Graphical Display of Qualitative Data

The data which statisticians collect has been classified as nominal, ordinal, interval, and ratio. Nominal data has the least inherent structure, it is data such as the color or flavor of jelly beans. All a statistician can do is count how many beans are of each color. Ordinal data is data such as egg size (small, medium, large, or extra large); all a statistician can do is count how many eggs are of each size, but there is a natural way to present the results (from small to extra large). Nominal and ordinal data are sometimes collectively called categorical or qualitative data. There is no natural way to identify categorical data such as red and green or small and large with real numbers, hence statistics such as the mean cannot be calculated. The only sense of "average" which can be found for categorical data is the mode, which is the most frequent category.

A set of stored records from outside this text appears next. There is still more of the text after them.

-- ==== Sys2Proof/Safety.lean ====
section
/-! DEFINITION. What the claims are stated in: the tick of 40_sequencing.md R110 in one closed form, the fault-free
run, the invariants, and the conformance constraints on a configuration (R208, R213). -/

namespace Sys2Proof.Safety

open Sys2Proof.Machine

/-- alpha: the OR of the contributions of the alpha sources that are set, from 0 (R145). -/
def alphaOf (ops : Micro) (c : Chip) : Nibble :=
  (if .aR ∈ ops then c.r.get c.i else 0) ||| (if .aM ∈ ops then c.m.get c.i else 0) |||
  (if .aST ∈ ops then c.st.get c.i else 0) ||| (if .aNR ∈ ops then ~~~ (c.r.get c.i) else 0) |||
  (if .a10NC ∈ ops ∧ c.carry = 0 then 10 else 0) ||| (if .aS ∈ ops then c.sReg else 0) |||
  (if .a4 ∈ ops then 4 else 0)

/-- beta: the OR of the contributions of the beta sources that are set, from 0 (R146). -/
def betaOf (ops : Micro) (c : Chip) : Nibble :=
  (if .bS ∈ ops then c.sReg else 0) ||| (if .bNS ∈ ops then ~~~ c.sReg else 0) |||
  (if .bQ ∈ ops then c.qReg else 0) ||| (if .b6 ∈ ops then 6 else 0) ||| (if .b1 ∈ ops then 1 else 0)

/-- gamma: the OR of the contributions of the gamma sources that are set, from 0 (R147). -/
def gammaOf (ops : Micro) (c : Chip) (ke : Bit) : Bit :=
  (if .gC ∈ ops then c.carry else 0) ||| (if .gNC ∈ ops then ~~~ c.carry else 0) |||
  (if .gNK ∈ ops then ~~~ ke else 0)

/-- t of a tick (R148). -/
def totalOf (ops : Micro) (c : Chip) (ke : Bit) : Nat :=
  (alphaOf ops c).toNat + (betaOf ops c).toNat + (gammaOf ops c ke).toNat

/-- What the RW field writes into R[i], from the state at the tick's start (R160-R166, R176). -/
def rwValue (ops : Micro) (c : Chip) (sum : Nibble) : Nibble :=
  if .rwR3 ∈ ops then c.r.get (c.i + 3)
  else if .rwSum ∈ ops then sum
  else if .rwS ∈ ops then c.sReg
  else if .rwRSSum ∈ ops then c.r.get c.i ||| c.sReg ||| sum
  else if .rwSSum ∈ ops then c.sReg ||| sum
  else if .rwRS ∈ ops then c.r.get c.i ||| c.sReg
  else if .rwRSum ∈ ops then c.r.get c.i ||| sum
  else c.r.get c.i

/-- Word j of bank R after the write-back (R116, R167, R168). -/
def rAfter (ops : Micro) (c : Chip) (sum : Nibble) (j : Fin 42) : Nibble :=
  if j = c.i then rwValue ops c sum
  else if j = c.i - 1 ∧ .r1Sum ∈ ops then sum
  else if j = c.i - 2 ∧ .r2Sum ∈ ops then sum
  else c.r.get j

/-- Word j of bank M after the write-back, before the FIFO exchange (R116, R169). -/
def mAfter (ops : Micro) (c : Chip) (j : Fin 42) : Nibble :=
  if j = c.i ∧ .mwS ∈ ops then c.sReg else c.m.get j

/-- Word j of bank ST after the write-back (R116, R177, R178). -/
def stAfter (ops : Micro) (c : Chip) (sum : Nibble) (j : Fin 42) : Nibble :=
  if .stShift ∈ ops then
    (if j = c.i then sum else if j = c.i + 1 then c.st.get c.i
     else if j = c.i + 2 then c.st.get (c.i + 1) else c.st.get j)
  else if .stRot ∈ ops then
    (if j = c.i then c.st.get (c.i + 1) else if j = c.i + 1 then c.st.get (c.i + 2)
     else if j = c.i + 2 then c.st.get c.i else c.st.get j)
  else c.st.get j

/-- WriteBack (R116): every selected write, all computed from the state at the tick's start (R115). -/
def writeBack (ops : Micro) (c : Chip) (sum : Nibble) (cout : Bit) (sample : Nibble) : Chip :=
  { c with
    r := Vector.ofFn (rAfter ops c sum)
    m := Vector.ofFn (mAfter ops c)
    st := Vector.ofFn (stAfter ops c sum)
    carry := if .cw ∈ ops then cout else c.carry
    sReg := if .swQ ∈ ops then c.qReg else if .swSum ∈ ops then sum
      else if .swQSum ∈ ops then c.qReg ||| sum else c.sReg
    qReg := if .ks ∈ ops then sample else if .qwSum ∈ ops then sum else c.qReg }

/-- The tick in the closed form of R110: the terms and the write-back each in one go, from the state at the
tick's start. -/
def closedTick (key : Byte) (mode : AngularMode) (s : State) : State :=
  match s.chip.fault with
  | some r => s.withOut (.ticked [] (.faulted r))
  | none =>
    match fetch s with
    | .error flt => s.takeFault flt
    | .ok f =>
      match add s.cfg.adderMode (usesSum f.ops) (totalOf f.ops s.chip (keyEvent s.cfg key s.chip)) with
      | .error flt => s.takeFault flt
      | .ok (sum, cout) =>
        finishTick s.chip f ((s.withChip (writeBack f.ops s.chip sum cout (keyQ s.cfg key mode s.chip))).withBus
          { Bus.idle with ke := keyEvent s.cfg key s.chip })

/-- What the stages R111-R113 hand on when they succeed: at i = 0 the index that MACRO_SELECT answers and its word of
the command table, at every other i the latched pair; the index that MICRO_SELECT answers and its word of the
microinstruction table; that word's decoding. -/
def Fetches (s : State) (f : Fetched) : Prop :=
  (s.chip.i = 0 → Select.run (memRead s.cfg.progLen s.prog) (macroSelect s.cfg s.chip) = .ok f.aki ∧
    s.cfg.cmdRom[f.aki]? = some f.ak) ∧
  (s.chip.i ≠ 0 → f.aki = s.chip.aki ∧ f.ak = s.chip.ak) ∧
  f.ua = microSelect s.cfg f.ak s.chip ∧ s.cfg.urom[f.ua]? = some f.u ∧ decode s.cfg.layout f.u = .ok f.ops

/-- The address of the first read of MACRO_SELECT that is not below PROG_LEN, its reads followed in their order, each
that is in range by the byte of the program store; none where every read is in range (R65, R224). -/
def firstOutOfRange (progLen : Nat) (m : Memory) : Select → Option Nat
  | .done _ => none
  | .read a k => if a < progLen then firstOutOfRange progLen m (k (Memory.read m a)) else some a

/-- The layout rejects the word: a bit that it does not name is set (R87, R91), or its STW field is 3 (R88). -/
def ReservedUnder : Layout → MicroWord → Prop
  | .standard, w => w.extractLsb' 28 4 ≠ 0 ∨ w.extractLsb' 26 2 = 3
  | .custom pos, w =>
    (∃ p : Fin 32, (∀ k : Fin 28, pos.get k ≠ p) ∧ w.getLsbD p.val = true) ∨
    (w.getLsbD (pos.get 26).val = true ∧ w.getLsbD (pos.get 27).val = true)

/-- The next step of the state is a tick that runs the fetched microinstruction `f`: a calc_step is the oldest host
operation, no fault is recorded, and the stages R111-R113 answer `f`. -/
structure Fetching (s : State) (key : Byte) (mode : AngularMode) (rest : List HostOp) (f : Fetched) : Prop where
  pending : s.pending = .tick key mode :: rest
  noFault : s.chip.fault = none
  fetched : fetch s = .ok f

/-- t of the tick that is about to run `f`. -/
def tickTotal (s : State) (key : Byte) (f : Fetched) : Nat := totalOf f.ops s.chip (keyEvent s.cfg key s.chip)

/-- The tick raises no AluRange: its t is below 20, or its adder is the binary one, or it consumes neither sum nor
cout (R149-R151). -/
def InRange (s : State) (key : Byte) (f : Fetched) : Prop :=
  tickTotal s key f ≤ 19 ∨ s.cfg.adderMode = .binary4 ∨ usesSum f.ops = false

/-- The sum of the tick that is about to run `f`, where it raises no AluRange (R149, R150). -/
def tickSum (s : State) (key : Byte) (f : Fetched) : Nibble :=
  match s.cfg.adderMode with
  | .decimal => BitVec.ofNat 4 (tickTotal s key f % 10)
  | .binary4 => BitVec.ofNat 4 (tickTotal s key f % 16)

/-- Its carry-out, where t is in the adder's range (R149, R150). -/
def tickCout (s : State) (key : Byte) (f : Fetched) : Bit :=
  match s.cfg.adderMode with
  | .decimal => BitVec.ofNat 1 (tickTotal s key f / 10)
  | .binary4 => BitVec.ofNat 1 (tickTotal s key f / 16)

/-- Every byte of the program store reads as before, in range or not (R65). -/
def SameProgram (s t : State) : Prop :=
  ∀ a, memRead t.cfg.progLen t.prog a = memRead s.cfg.progLen s.prog a

/-- Nothing but the values of the tick in progress differs. -/
def OnlyBus (s t : State) : Prop := t = s.withBus t.bus ∧ SameProgram s t

/-- Nothing but bank R differs. -/
def OnlyR (s t : State) : Prop := t = s.withChip { s.chip with r := t.chip.r } ∧ SameProgram s t

/-- Nothing but bank M differs. -/
def OnlyM (s t : State) : Prop := t = s.withChip { s.chip with m := t.chip.m } ∧ SameProgram s t

/-- Nothing but bank ST differs. -/
def OnlyST (s t : State) : Prop := t = s.withChip { s.chip with st := t.chip.st } ∧ SameProgram s t

/-- Nothing but carry differs. -/
def OnlyCarry (s t : State) : Prop := t = s.withChip { s.chip with carry := t.chip.carry } ∧ SameProgram s t

/-- Nothing but S differs. -/
def OnlyS (s t : State) : Prop := t = s.withChip { s.chip with sReg := t.chip.sReg } ∧ SameProgram s t

/-- Nothing but Q differs. -/
def OnlyQ (s t : State) : Prop := t = s.withChip { s.chip with qReg := t.chip.qReg } ∧ SameProgram s t

/-- The micro-operation completes, ORs `v` into alpha and does nothing else. -/
def JoinsAlpha (i : Instr) (v : State → Nibble) : Prop :=
  ∀ s, ∃ t, exec i s = .next t ∧ t.bus = { s.bus with alpha := s.bus.alpha ||| v s } ∧ OnlyBus s t

/-- The micro-operation completes, ORs `v` into beta and does nothing else. -/
def JoinsBeta (i : Instr) (v : State → Nibble) : Prop :=
  ∀ s, ∃ t, exec i s = .next t ∧ t.bus = { s.bus with beta := s.bus.beta ||| v s } ∧ OnlyBus s t

/-- The micro-operation completes, ORs `b` into gamma and does nothing else. -/
def JoinsGamma (i : Instr) (b : State → Bit) : Prop :=
  ∀ s, ∃ t, exec i s = .next t ∧ t.bus = { s.bus with gamma := s.bus.gamma ||| b s } ∧ OnlyBus s t

/-- The micro-operation completes, writes `v` into R[j] and does nothing else. -/
def PutsR (i : Instr) (j : State → Fin 42) (v : State → Nibble) : Prop :=
  ∀ s, ∃ t, exec i s = .next t ∧ t.chip.r.get (j s) = v s ∧
    (∀ k, k ≠ j s → t.chip.r.get k = s.chip.r.get k) ∧ OnlyR s t

/-- `n` steps, each of them a tick without a fault; the state reached, or none where a step is something else. -/
def cleanTicks : Nat → State → Option State
  | 0, s => some s
  | n + 1, s =>
    match s.pending, step s with
    | .tick _ _ :: _, .next t => if t.chip.fault = none then cleanTicks n t else none
    | _, _ => none

/-- The events of a result (R211). -/
def eventsIn : Result → List Event
  | .ticked events _ => events
  | _ => []

/-- The events that the next `n` host operations return, in their order (R203). -/
def eventsOf : Nat → State → List Event
  | 0, _ => []
  | n + 1, s =>
    match s.pending, step s with
    | _ :: _, .next t => eventsIn t.out ++ eventsOf n t
    | _, _ => []

/-- A configuration keeps the constraints of R9: tables that are not empty, macro words of CMD_WORD_BITS bits, a
layout without shared bits, a PROG_INIT of at most PROG_LEN listed cells in canonical form. -/
structure CfgOk (g : Cfg) : Prop where
  cmdWordBits : 0 < g.cmdWordBits
  cmdRom : 0 < g.cmdRom.length
  cmdWords : ∀ w ∈ g.cmdRom, w < 2 ^ g.cmdWordBits
  urom : 0 < g.urom.length
  layout : g.layout.WellFormed = true
  progWf : Memory.wf g.progInit
  progBelow : Memory.below g.progInit g.progLen

/-- What a recorded fault says of the state it stopped in (R220, R221, R222). -/
def FaultFits (g : Cfg) (c : Chip) (r : FaultRecord) : Prop :=
  r.window = c.i ∧ r.slot = c.slot ∧
  match r.cause with
  | .progAddr a => g.progLen ≤ a ∧ c.i = 0
  | .macroAddr aki => g.cmdRom.length ≤ aki ∧ c.i = 0
  | .microAddr ua => g.urom.length ≤ ua
  | .reservedField ua => ua < g.urom.length
  | .aluRange t => 20 ≤ t ∧ t ≤ 31 ∧ g.adderMode = .decimal

/-- What holds of the machine between host operations. -/
structure MachineInv (s : State) : Prop where
  /-- The configuration keeps its constraints (R9). -/
  cfg : CfgOk s.cfg
  /-- The program store is in canonical form, within its PROG_LEN bytes (R39). -/
  progWf : Memory.wf s.prog
  progBelow : Memory.below s.prog s.cfg.progLen
  /-- No tick is in progress, and nothing of one is left (R41). -/
  bus : s.bus = Bus.idle
  /-- The latched macro word is a word of its table's width, its index in range (R30, R52). -/
  aki : s.chip.aki < s.cfg.cmdRom.length
  ak : s.chip.ak < 2 ^ s.cfg.cmdWordBits
  /-- Within a period AK is the word that AKI names (R30, R111). -/
  held : s.chip.i ≠ 0 → s.cfg.cmdRom[s.chip.aki]? = some s.chip.ak
  /-- The last microinstruction's index is in range, and its word is a legal one (R31, R89). -/
  ua : s.chip.ua < s.cfg.urom.length
  legal : ∃ ops, decode s.cfg.layout s.chip.u = .ok ops
  /-- A recorded fault fits the state that it stopped in (R220-R222). -/
  fault : ∀ r, s.chip.fault = some r → FaultFits s.cfg s.chip r
  /-- The FIFO cycle and the window offset advance together (R196). -/
  lockstep : s.chip.fifoCycle.val % 42 = s.chip.i.val

/-- KEY_Q tells each key of the table from no key (R208), for a configuration that gives KEY_Q as data. -/
def KeysDistinct (g : Cfg) : Prop :=
  ∀ (pressed : Key) (mode : AngularMode) (c : Chip), keyQ g (keycode pressed) mode c ≠ keyQ g 0 mode c

/-- Every element of the CORE has the value that calc_init gives it (R250). -/
def IsReset (c : Chip) : Prop :=
  (∀ j, c.r.get j = 0 ∧ c.m.get j = 0 ∧ c.st.get j = 0) ∧ c.sReg = 0 ∧ c.qReg = 0 ∧ c.carry = 0 ∧
  c.keypadEvent = 0 ∧ c.i = 0 ∧ c.ak = 0 ∧ c.aki = 0 ∧ c.u = 0 ∧ c.ua = 0 ∧ c.dot = 0 ∧
  (∀ k, c.showDot.get k = 0) ∧ c.slot = 0 ∧ c.fault = none ∧ (∀ k, c.fifoData.get k = 0) ∧ c.fifoCycle = 0 ∧
  c.fifoInput = 0 ∧ c.fifoOutput = 0

/-- The machine after calc_init with an all-zero program store, with host operations to come. -/
def fresh (g : Cfg) (ops : List HostOp) : State where
  chip := Chip.reset
  prog := []
  cfg := g
  bus := Bus.idle
  pending := ops
  out := .initDone

/-- The conformance constraint of R213 on a configuration: with no key at every tick, the first 588 ticks show
every index 0..11, every digit blank and no dot. It is a constraint that nothing in the model assumes. -/
def DisplayConformant (g : Cfg) : Prop :=
  ∀ modes : List AngularMode, modes.length = 588 →
    let shown := eventsOf 588 (fresh g (modes.map fun m => .tick 0 m))
    (∀ k : Fin 12, (k.val : Int) ∈ shown.map Event.index) ∧ ∀ e ∈ shown, e.digit = 15 ∧ e.dot = 0

end Sys2Proof.Safety
end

One means to display categorical data is with a bar chart. Several parallel bars are used, with the height of each bar proportional to the number of data in each category. For example, if one had 4 apples, 7 bananas, 5 guavas, 3 mangos, and 6 pears, the information could be displayed thus:

|          ___
|         |   |                 ___
5_|         |   |   ___          |   |
|   ___   |   |  |   |         |   |
|  |   |  |   |  |   |   ___   |   |
|  |   |  |   |  |   |  |   |  |   |
|  |   |  |   |  |   |  |   |  |   |
|__|___|__|___|__|___|__|___|__|___|__
A      B      G      M      P

Frequency of Fruit Selections
Note that it is necessary to label the bar graph to convey information, in particular the number of fruit is indicated on the vertical axis. Alternatively, one could record the relative frequency of each type of fruit in which case the actual number of each type of fruit could not be read from the bar chart. A relative frequency bar chart would look essentially the same, but the vertical axis would be labelled differently:

|          ___
|         |   |                 ___
20%_|         |   |   ___          |   |
|   ___   |   |  |   |         |   |
|  |   |  |   |  |   |   ___   |   |
10%-|  |   |  |   |  |   |  |   |  |   |
|  |   |  |   |  |   |  |   |  |   |
|__|___|__|___|__|___|__|___|__|___|__
A      B      G      M      P

Relative Frequency of Fruit Selections

This information can also be displayed in a pie chart, which by its manner of display emphasizes relative freauencies (i.e., parts of the whole). If one had a protractor (and the pie chart was accurately drawn), one could determine 16% of the fruit were apples, 28% were bananas, etc. Pie charts may also be labelled with more information including the actual counts.